Smoking – Not So Sexy

Glamour and sex have been used to sell cigarettes for as long as there’s been a Marlboro man – despite studies that show smoking is considered unsexy and bad for your sex life, not to mention bad for your health.

As for smoking’s sex appeal, it causes lip lines and wrinkles, bad breath and has been linked to impotence. A recent study, in fact, found that men who smoke not only have poorer sperm quality than nonsmokers but also have lower sex drives and less frequent sex.

Impotence factor

The study of couples undergoing evaluation for infertility at the Andrology Institute of America was reported at a meeting of the American Society for Reproductive Medicine and the Canadian Fertility and Andrology Society.

On their initial visit, couples were asked to complete a questionnaire detailing their smoking habits and their marital and sexual history, including how often they had sex and their level of sexual satisfaction.

In all couples participating in the study, the women were nonsmokers.
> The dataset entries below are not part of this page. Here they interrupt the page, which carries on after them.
-- ==== Sys2Proof/Tests/Slice0.lean ====
section
/-! SUPPORT. Tests/Slice0.lean: the model's own tests. Expected words are written out from spec/30_encoding.md R111 and
R112, expected answers are the examples of the command rules (41_fields.md to 46_registry.md) and the vectors of
spec/95_test_vectors.md. The last part has one witness for the hypotheses of each statement. -/

namespace Sys2Proof.Tests

open Sys2Proof.Machine

/-! Small states. -/

/-- Two contexts, the smallest legal buffers. -/
def start : State := State.resetWith { nCtx := 2, bufCap := 28 }

/-- Context 0 as given. -/
def inCtx0 (c : Context) : State := { start with ctxs := [c, Context.reset] }

/-- A context whose buffer holds the bytes. -/
def filled (bytes : List Byte) : Context :=
  { Context.reset with buf := Memory.ofBytes 0 bytes, bufLen := bytes.length }

def holding (bytes : List Byte) : State := inCtx0 (filled bytes)

def withRec (g : Record) : Context := { Context.reset with gr := g, grValid := true }

def withMsg (m : Message) : Context := { Context.reset with msg := m, msgValid := true }

/-- fe80::1 and ff02::1:3 of R175 and R176. -/
def fe80 : List Byte := [0xFE, 0x80, 0, 0, 0, 0, 0, 0, 0, 0, 0, 0, 0, 0, 0, 1]
def ff02 : List Byte := [0xFF, 2, 0, 0, 0, 0, 0, 0, 0, 0, 0, 0, 0, 1, 0, 3]

/-- The bytes of a step's responses. -/
def answer : StepResult → List Byte
  | .next t => t.responses.flatten
  | .fault _ => []
  | .refused _ => []

/-- Something of context 0 after a step. -/
def look {α : Type} (f : Context → α) : StepResult → Option α
  | .next t => t.ctxs.head?.map f
  | .fault _ => none
  | .refused _ => none

/-- The whole state after a step. -/
def result : StepResult → Option State
  | .next t => some t
  | .fault _ => none
  | .refused _ => none

/-- The buffer of context 0 after a step. -/
def buffer : StepResult → Option (List Byte) := look fun c => c.buf.readBytes 0 c.bufLen

/-- Run a command after others. -/
def thenExec (i : Instr) : StepResult → StepResult
  | .next t => exec i { t with responses := [] }
  | o => o

/-! Well-formedness: one ill-formed term for each check. -/

theorem test_wf_refuses_long_data :
    (Instr.bufLoad (List.replicate 65536 0)).wf = false ∧ (Instr.fldSetBytes 0 (List.replicate 65536 0)).wf = false ∧
    (Instr.grSetAux (List.replicate 65536 0)).wf = false := by
  have h : dataFits (List.replicate 65536 0) = false := by unfold dataFits; rw [List.length_replicate]; decide
  exact ⟨h, h, h⟩

theorem test_wf_refuses_long_addresses :
    (Instr.ctxSetSrc (List.replicate 256 0)).wf = false ∧ (Instr.ctxSetDst (List.replicate 256 0)).wf = false ∧
    (Instr.grSetGroup (List.replicate 256 0)).wf = false ∧ (Instr.grAddSrc (List.replicate 256 0)).wf = false ∧
    (Instr.msgSetGroup (List.replicate 256 0)).wf = false ∧ (Instr.msgAddSrc (List.replicate 256 0)).wf = false := by
  have h : addrFits (List.replicate 256 0) = false := by unfold addrFits; rw [List.length_replicate]; decide
  exact ⟨h, h, h, h, h, h⟩

/-! Decoding: a word of every command, written out from R111 and R112. -/

theorem test_decode_fields :
    decode [0x01, 0x00, 0x02, 0xAA, 0xBB] = .ok (.bufLoad [0xAA, 0xBB]) ∧
    decode [0x02, 0x01, 0x02] = .ok (.bufSetlen 0x0102) ∧
    decode [0x03] = .ok .bufGetlen ∧
    decode [0x04, 0x01, 0x02] = .ok (.fldGetU8 0x0102) ∧
    decode [0x05, 0x01, 0x02] = .ok (.fldGetU16 0x0102) ∧
    decode [0x06, 0x01, 0x02] = .ok (.fldGetU32 0x0102) ∧
    decode [0x07, 0x01, 0x02, 0x03, 0x04, 0x05, 0x06] = .ok (.fldSetU8 0x0102 0x03040506) ∧
    decode [0x08, 0x01, 0x02, 0x03, 0x04, 0x05, 0x06] = .ok (.fldSetU16 0x0102 0x03040506) ∧
    decode [0x09, 0x01, 0x02, 0x03, 0x04, 0x05, 0x06] = .ok (.fldSetU32 0x0102 0x03040506) ∧
    decode [0x0A, 0x01, 0x02, 0x03, 0x04] = .ok (.fldGetBits 0x0102 3 4) ∧
    decode [0x0B, 0x01, 0x02, 0x03, 0x04, 0x05, 0x06, 0x07, 0x08] = .ok (.fldSetBits 0x0102 3 4 0x05060708) ∧
    decode [0x0C, 0x01, 0x02, 0x03, 0x04] = .ok (.fldGetBytes 0x0102 0x0304) ∧
    decode [0x0D, 0x01, 0x02, 0x00, 0x01, 0xAA] = .ok (.fldSetBytes 0x0102 [0xAA]) := by decide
In contrast, in 158 couples, the male partners smoked at least 30 cigarettes a day and had smoked for more than seven years.

Results showed that when the partner smoked, the couple had been trying to conceive for 3.1 years compared with 2.6 years for nonsmoking couples.

Smokers also reported having sex only 5.7 times per month compared with nonsmokers who had sex 11.6 times per month. Nonsmoking couples also reported significantly greater satisfaction with their sex life, giving it an 8.7 on a scale of 0 to 10, 10 being “extremely satisfactory.” In contrast, smoking couples gave their sex life a 5.2 rating on the same scale.

Unsexy cigarette ads

Some anti-smoking campaigns are banking on the facts about sex and cigarettes to get people to quit, on the theory that they might be able to appeal to smokers’ vanity if not their health-conscience.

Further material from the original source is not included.